Hospitals: Waiting Lists

(asked on 23rd October 2017) - View Source

Question to the Department of Health and Social Care:

To ask the Secretary of State for Health, with reference to paragraph 2.33 of the Operating Framework for the NHS, whether it remains Government policy that minimum waits must take account of the healthcare needs of individual patients.


Answered by
Philip Dunne Portrait
Philip Dunne
This question was answered on 31st October 2017

The Operating Framework for the National Health Service for 2012/13 that the Department published in November 2011 is no longer current. NHS Operating Planning and Contracting Guidance for 2017-19 is the current operating guidance. Patients are treated based on clinical assessment of priority.

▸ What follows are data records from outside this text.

-- ==== Sys2Proof/Machine/Dispatch.lean ====
section
/-! DEFINITION. The meaning of each constructor of Instr: one arm each. -/

namespace Sys2Proof.Machine
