-- ==== Sys2Proof/Certificates/Slice0/Obligations.lean ====
section
/-! DEFINITION. The statements for the provers. -/

open Sys2Proof Sys2Proof.Machine

/-! ### The integer family -/

/-- A form with two register sources that writes f of them (R124). -/
def IntForm (d a b : BitVec 5) (i : Instr) (lat : Nat) (f : Word → Word → Word) : Prop :=
  WritesForm i true true true [d, a, b] [a, b] d lat fun r => (f (r.get a) (r.get b), 0)

/-- A form with one register source that writes f of it in one cycle (R124 to R127). -/
def IntForm1 (d a : BitVec 5) (i : Instr) (f : Word → Word) : Prop :=
  WritesForm i true true true [d, a] [a] d 1 fun r => (f (r.get a), 0)

/-- R124: each of these forms writes the value of the rule's table to x[D], with the latency of R99, on each scalar stream;
register 0 takes no write, and nothing else changes. -/
def Obligations.IntegerRegisterForms : Prop :=
  ∀ (d a b : BitVec 5) (h : BitVec 3),
    IntForm d a b (.add d a b h) 1 (fun x y => x + y) ∧ IntForm d a b (.sub d a b h) 1 (fun x y => x - y) ∧
    IntForm d a b (.and d a b h) 1 (fun x y => x &&& y) ∧ IntForm d a b (.or d a b h) 1 (fun x y => x ||| y) ∧
    IntForm d a b (.xor d a b h) 1 (fun x y => x ^^^ y) ∧ IntForm d a b (.andn d a b h) 1 (fun x y => x &&& ~~~y) ∧
    IntForm d a b (.sll d a b h) 1 (fun x y => x <<< (y.toNat % 64)) ∧
    IntForm d a b (.srl d a b h) 1 (fun x y => x >>> (y.toNat % 64)) ∧
    IntForm d a b (.sra d a b h) 1 (fun x y => x.sshiftRight (y.toNat % 64)) ∧
    IntForm d a b (.rotr d a b h) 1 (fun x y => (x >>> (y.toNat % 64)) ||| (x <<< ((64 - y.toNat % 64) % 64))) ∧
    IntForm d a b (.slt d a b h) 1 (fun x y => if x.toInt < y.toInt then 1 else 0) ∧
    IntForm d a b (.sltu d a b h) 1 (fun x y => if x.toNat < y.toNat then 1 else 0) ∧
    IntForm d a b (.min d a b h) 1 (fun x y => if x.toInt < y.toInt then x else y) ∧
    IntForm d a b (.max d a b h) 1 (fun x y => if x.toInt < y.toInt then y else x) ∧
    IntForm d a b (.minu d a b h) 1 (fun x y => if x.toNat < y.toNat then x else y) ∧
    IntForm d a b (.maxu d a b h) 1 (fun x y => if x.toNat < y.toNat then y else x) ∧
    IntForm d a b (.mul d a b h) 3 (fun x y => BitVec.ofInt 64 (x.toInt * y.toInt)) ∧
    IntForm d a b (.mulh d a b h) 3 (fun x y => BitVec.ofInt 64 (x.toInt * y.toInt / 2 ^ 64)) ∧
    IntForm d a b (.mulhu d a b h) 3 (fun x y => BitVec.ofNat 64 (x.toNat * y.toNat / 2 ^ 64)) ∧
    WritesForm (.sel d a b h) true true true [d, a, b] [d, a, b] d 1
      (fun r => (if r.get d ≠ 0 then r.get a else r.get b, 0))

/-- R124 and R35: a division truncates; by zero its quotient is all ones and its remainder the dividend, and the most
negative number by -1 gives itself and the remainder 0. -/
def DivideFormsHold : Prop :=
  ∀ (d a b : BitVec 5) (h : BitVec 3),
    IntForm d a b (.div d a b h) 20
      (fun x y => if y = 0 then BitVec.allOnes 64 else BitVec.ofInt 64 (Int.tdiv x.toInt y.toInt)) ∧
    IntForm d a b (.divu d a b h) 20 (fun x y => if y = 0 then BitVec.allOnes 64 else BitVec.ofNat 64 (x.toNat / y.toNat)) ∧
    IntForm d a b (.rem d a b h) 20 (fun x y => if y = 0 then x else BitVec.ofInt 64 (Int.tmod x.toInt y.toInt)) ∧
    IntForm d a b (.remu d a b h) 20 (fun x y => if y = 0 then x else BitVec.ofNat 64 (x.toNat % y.toNat))

/-- R124: the 32-bit forms work on the low 32 bits of their operands, and write the result sign-extended. -/
def Word32FormsHold : Prop :=
  ∀ (d a b : BitVec 5) (h : BitVec 3),
    let low (x : Word) : BitVec 32 := x.setWidth 32
    IntForm d a b (.addw d a b h) 1 (fun x y => (low x + low y).signExtend 64) ∧
    IntForm d a b (.subw d a b h) 1 (fun x y => (low x - low y).signExtend 64) ∧
    IntForm d a b (.mulw d a b h) 3 (fun x y => (low x * low y).signExtend 64) ∧
    IntForm d a b (.sllw d a b h) 1 (fun x y => (low x <<< (y.toNat % 32)).signExtend 64) ∧
    IntForm d a b (.srlw d a b h) 1 (fun x y => (low x >>> (y.toNat % 32)).signExtend 64) ∧
    IntForm d a b (.sraw d a b h) 1 (fun x y => ((low x).sshiftRight (y.toNat % 32)).signExtend 64)

/-- R124 and R35: the division forms and the 32-bit forms write the value of the rule's table. -/
def Obligations.DivideAndWordForms : Prop := DivideFormsHold ∧ Word32FormsHold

The NHS Constitution outlines that patients have a right to start consultant-led treatment within a maximum of 18 weeks from referral for non-urgent conditions. If this is not possible, the NHS must take all reasonable steps to offer a suitable alternative provider that can treat them sooner, if this is clinically appropriate and it is what the patient wants. Clinical priority is the main determinant of when patients should be treated followed by the chronological order of when they were added to the list. Clinicians should make decisions about patients’ treatment and patients should not experience undue delay at any stage of their referral, diagnosis or treatment.